» What is being asked: Please transcribe exactly, and only, the lines of the data below between the line holding "let d := if d.cpUp then d.aoStart else d" and the line holding "let f := (((if", inclusive.

» Information provided:
-- ==== Sys2Proof/Machine/CaddyOps.lean ====
section
/-! DEFINITION. The caddy loader at work (R89 to R100): the start of the planes, the two passes, bare
mode, and a swap with its pauses, its order, its restart and its abort.  Writes of all requesters pass
here, since one of them starts a swap. -/

namespace Sys2Proof.Machine

open Reg

/-! ### Reset of two planes, bare mode (R90, R94) -/

/-- Registers that a reset of the control and data planes alone leaves: those of the other planes, and
what shows a fenced quad. -/
def ctlDataKept (a : Nat) : Bool :=
  decide (planeOf a = .mgmt) || decide (planeOf a = .aon) || a = MILL_CAPACITY || a = MILL_QUAD_STATUS

/-- The control and data planes at their reset values. (DESIGN CHOICE, log entry 141.) -/
def State.ctlDataClear (s : State) : State :=
  { s with
    regs := tkeep ctlDataKept s.regs
    est := {}, sprin := [], valve := { cleared := s.valve.cleared }, fans := [], gov := [], cup := {}, aoSeen := []
    smap := {}, field := [], pulse := [], mill := {} }

/-- A write of a host that waited for the load, or a read, is issued now. -/
def State.reissue (s : State) (writeNow : State → Nat → Nat → Word → State) (r : LeatReq) : State :=
  if onLeat r.addr then s.enqueue r
  else match r.val with
    | some v => writeNow s r.requester r.addr v
    | none =>
      let x := s.readAt r.requester r.addr
      x.2.txnGot r.txn r.idx x.1

/-- Requests held during a load are issued in their order (R93). -/
def State.releaseHeld (s : State) (writeNow : State → Nat → Nat → Word → State) : State :=
  s.fab.held.foldl (fun t r => t.reissue writeNow r) { s with fab := { s.fab with held := [] } }

/-- Bare mode with its cause: the control and data planes are held in reset, the ROM services run.
(DESIGN CHOICE, log entry 31.) -/
def State.enterBare (s : State) (reason : Nat) : State :=
  let a := s.ctlDataClear
  let b : State := { a with
    pwr := { a.pwr with rstCp := true, rstDp := true }
    caddy := { a.caddy with phase := 4 }
    net := { a.net with dhcp := true } }
  let c := ((b.putB CADDY_STATUS_BARE true).put CADDY_STATUS_BARE_REASON reason).putB SYS_STATUS_BARE true
  (c.ev portCaddy 0x0022 reason).netStart []

/-! ### First pass (R89 to R91) -/

/-- The first pass begins over a slot. -/
def State.firstPass (s : State) (n : Nat) (fallback : Bool) : State :=
  { s with caddy := { s.caddy with phase := 1, slot := n, fallback := fallback, firstHash := [] } }

/-- The loader chooses a slot (R90, R94). -/
def State.chooseSlot (s : State) : State :=
  if s.nv.keyProg = 0 then s.enterBare 2
  else if s.slotValid 0 && s.slotValid 1 then
    (if s.imgSeq 0 = s.imgSeq 1 then (s.ev portCaddy 0x0028 (s.imgSeq 0)).firstPass 0 false
     else if s.imgSeq 0 < s.imgSeq 1 then s.firstPass 1 false
     else s.firstPass 0 false)
  else if s.slotValid 0 then s.firstPass 0 false
  else if s.slotValid 1 then s.firstPass 1 false
  else s.enterBare 3

/-- The loader initialises the flash and reads both headers (R81, R89, R90). (DESIGN CHOICE, log entry 33.) -/
def State.loaderHeads (s : State) : State :=
  ((if s.nv.octal then s else s.ev portCaddy 0x0027).headCheck 0).headCheck 1

/-- The loader at a start of the planes: with BOOTSEL it loads no image (R54, R94).
(DESIGN CHOICE, log entry 33.) -/
def State.loaderStart (s : State) : State :=
  let b := s.loaderHeads
  if s.pwr.straps.testBit 2 then b.enterBare 1 else b.chooseSlot

/-- The slot in hand fails one of the checks 12 to 14 (R90). (DEDUCED, DESIGN CHOICE, log entries 32, 35.) -/
def State.loadFail (s : State) (reason : Nat) : State :=
  let n := s.caddy.slot
  let a := (s.slotShow n reason).ctlDataClear
  if !s.caddy.fallback && a.slotValid (1 - n) then
    (a.ev portCaddy 0x0021 n reason).firstPass (1 - n) true
  else a.enterBare 4

/-- The first pass ends (check 12). -/
def State.firstPassDone (s : State) (readErr : Bool) : State :=
  if !s.mpUp || decide (s.caddy.phase ≠ 1) then s
  else
    let n := s.caddy.slot
    let r := if readErr then 0x0F else s.sigReason n
    if r ≠ 0 then s.loadFail r
    else { s with caddy := { s.caddy with phase := 2, firstHash := sha256 (s.imgMessage n) } }

/-! ### Second pass (R91, R93) -/

/-- Sections in the order of the load: network and security first, then by type and instance. -/
def loadKey (x : Section) : Nat := if x.type = 9 then 0 else x.type * 256 + x.inst

/-- The body of a section has the digest of its entry (R84). -/
def State.digestOk (s : State) (n : Nat) (x : Section) : Bool :=
  decide ((sha256 (s.sectionBody n x)).take 16 = x.digest)

/-- The count of the loader's violations has not risen (R93). -/
def State.accepted (s t : State) : Bool :=
  decide (t.get SYS_VIOL_COUNT_LOADER = s.get SYS_VIOL_COUNT_LOADER)

/-- Sections written one by one until one is altered or rejected: whether all were accepted. -/
def loadSections (n : Nat) : List Section → State → State × Bool
  | [], s => (s, true)
  | x :: t, s =>
    if !s.digestOk n x then (s, true)
    else
      let u := s.putSection true x (s.sectionBody n x)
      if s.accepted u then loadSections n t u else (u, false)

/-- Bare mode is left: its own IPv4 address, a lease or a link-local one, goes out of use, and the caddy's
settings hold (R94, R95, R120). -/
def State.bareLeft (s : State) : State :=
  let t := (s.ip4Off).put NET_DHCP_STATUS_STATE 0
  { t with net := { t.net with ll := false, probing := false, cand := none, leaseEnd := 0 } }

/-- Rules over several sections: the bodies, and the slots (R222, R223, R234, R328). -/
def State.setsOk (s : State) : Bool := s.bodiesOk && s.slotsFit

/-- Step 6 and 7 of R91: locked, firmware running, slots in START, bodies resuming; `ms` is the time
since nRST rose. -/
def State.loadDone (s : State) (ms : Nat) (writeNow : State → Nat → Nat → Word → State) : State :=
  let n := s.caddy.slot
  let a : State := { s with
    caddy := { s.caddy with phase := 3 }
    fab := { s.fab with locked := true }
    net := { s.net with beat := s.tim.mono } }
  let b := ((((a.putB CADDY_STATUS_LOADED true).putB CADDY_STATUS_LOCKED true).put CADDY_STATUS_ACTIVE_SLOT n).putB
    CADDY_STATUS_FALLBACK s.caddy.fallback).putB CADDY_STATUS_BARE false
  let c := (((((b.put CADDY_STATUS_BARE_REASON 0).putB SYS_STATUS_BARE false).putB SYS_STATUS_LOCKED true).putB
    SYS_STATUS_MP_FW true).putB SYS_STATUS_DP_RUN s.dpUp).putB SYS_STATUS_CP_RUN s.cpUp
  let d := ((c.putB GUARD_STATUS_USER_ZONES true).put CADDY_BOOT_TIME_CP_MS (satTo 16 ms)).ev portCaddy 0x0020 n (s.imgSeq n) ms
  let d := if d.cpUp then d.aoStart else d
  let e := ((((if d.cpUp then d.govBoot else d)).millShow).snapRestore).each d.bodies (fun t k => t.bodyStart k false)
  let f := (((if s.on CADDY_STATUS_BARE then e.bareLeft else e).displayAssets.timeMark).ptpSet 0).ptpSet 1
  let net := f.imgSections n
  let ip6 := (net.filter (fun x => x.type = 9)).map (fun x => (Config.netSection (f.sectionBody n x)).ip6)
  (f.netStart ip6.flatten).releaseHeld writeNow

/-- The second pass ends: check 13 goes before check 14 (R89). (DESIGN CHOICE, log entry 31.) -/
def State.secondPassDone (s : State) (altered readErr : Bool) (ms : Nat)
    (writeNow : State → Nat → Nat → Word → State) : State :=
  if !s.mpUp || decide (s.caddy.phase ≠ 2) then s
  else
    let n := s.caddy.slot
    let r := loadSections n (sortBy loadKey (s.imgSections n)) s
    if readErr then r.1.loadFail 0x0F
    else if altered || decide (sha256 (s.imgMessage n) ≠ s.caddy.firstHash) || !((s.imgSections n).all (s.digestOk n)) then
      r.1.loadFail 0x0D
    else if !r.2 then r.1.loadFail 0x0E
    else if !r.1.setsOk then (r.1.violate 2).loadFail 0x0E
    else r.1.loadDone ms writeNow

/-! ### Release of the planes (R54, R74, R78, R91) -/

/-- What the units in the planes report at their start (R67, R70, R77, R366, R402). -/
def State.startReports (s : State) : State :=
  let a := if s.pwr.unmarked then s.aev 0x1003 else s
  let b := if a.pwr.skipReport then a.aev 0x1004 else a
  let c := if b.pwr.straps % 4 = 3 then b.aev 0x0010 b.pwr.straps else b
  let d := match c.guard.restarted with
    | some r => c.aev 0x2006 r.1 (par (toSigned 16 r.2.1)) r.2.2
    | none => c
  let e := d.each d.valve.cleared (fun t v => t.ev (portValve (v / 8)) 0x3008 v 1)
  { e with
    pwr := { e.pwr with unmarked := false, skipReport := false }
    guard := { e.guard with restarted := none }
    valve := { e.valve with cleared := [] } }

/-- The planes may leave reset: all are held, the PLL is locked, the rails are good, and nothing holds
them. -/
def State.releaseReady (s : State) : Bool :=
  s.aonUp && s.planesHeld && s.on PWR_CLK_STATUS_PLL_LOCK && s.pwr.railsReady && !s.pwr.testmode && !s.heldDown

/-- The planes leave reset and the loader starts.  `repaired` are the DRAM rows that the die stack
repairs (R460).  MARKER_FOUND is 0 while a power-fail record has no marker. (DESIGN CHOICE, log entry 139.) -/
def State.planeRelease (s : State) (octal : Bool) (badA badB : Nat) (repaired : List Nat) : State :=
  if !s.releaseReady then s
  else
    let now := s.tim.aon
    let a : State := { s with
      pwr := { s.pwr with rstCp := false, rstDp := false, rstMp := false, rstOut := true }
      tim := { s.tim with site := now, cp := now, dp := now, mp := now } }
    let b := (a.send (.pin "nRSTOUT" true)).setReg PWR_SLUICE_LAST
      (if s.pwr.unmarked then s.pwr.marker &&& 0x7FFFFFFF else s.pwr.marker)
    let c := ((b.zoneSummary).recorderStart).stripStart
    (((c.hardRepair (fun r => decide (r ∈ repaired))).startReports).flashFacts octal badA badB).loaderStart

/-! ### Swap (R97 to R100) -/

/-- The place of a section type in the order of R98. -/
def swapOrder (ty : Nat) : Nat := [9, 7, 4, 2, 0, 1, 3, 5, 6, 8].getD ty 9

def swapKey (p : Nat × Nat) : Nat := swapOrder p.1 * 256 + p.2

/-- The entry of a type and instance in the table of slot `n`. -/
def State.sectionOf (s : State) (n : Nat) (p : Nat × Nat) : Option Section :=
  (s.imgSections n).find? (fun x => x.type = p.1 && x.inst = p.2)

/-- Sections whose DIGEST, TYPE_VERSION or presence differs, in the order of R98. -/
def State.changedSections (s : State) (a n : Nat) : List (Nat × Nat) :=
  let ids := ((s.imgSections n ++ s.imgSections a).map (fun x => (x.type, x.inst))).eraseDups
  sortBy swapKey (ids.filter (fun p => match s.sectionOf a p, s.sectionOf n p with
    | some x, some y => decide (x.digest ≠ y.digest) || decide (x.version ≠ y.version)
    | none, none => false
    | _, _ => true))

/-- A type of order 1. -/
def firstGroup (ty : Nat) : Bool := ty = 3 || ty = 4 || ty = 5

/-- Bodies that step, and so pause for a changed section of order 1 that they use.
(DESIGN CHOICE, log entry 36.) -/
def State.pausing (s : State) (changed : List (Nat × Nat)) : List Nat :=
  s.bodies.filter (fun k => (s.bst k = bRunning || s.bst k = bHeld) && changed.any (fun p =>
    p.1 = 4 || (p.1 = 5 && p.2 = k) || (p.1 = 3 && p.2 = k)))

/-- A body pauses at its next step boundary (R98): at once when no step runs. (DESIGN CHOICE, log entry 36.) -/
def State.pauseBody (s : State) (k : Nat) : State :=
  let b := s.body k
  if b.run.isNone && b.rollTo.isNone then s.bodyPaused k else s.setBody k { b with pauseDue := true }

» Solution for this problem:
  let d := if d.cpUp then d.aoStart else d
  let e := ((((if d.cpUp then d.govBoot else d)).millShow).snapRestore).each d.bodies (fun t k => t.bodyStart k false)
  let f := (((if s.on CADDY_STATUS_BARE then e.bareLeft else e).displayAssets.timeMark).ptpSet 0).ptpSet 1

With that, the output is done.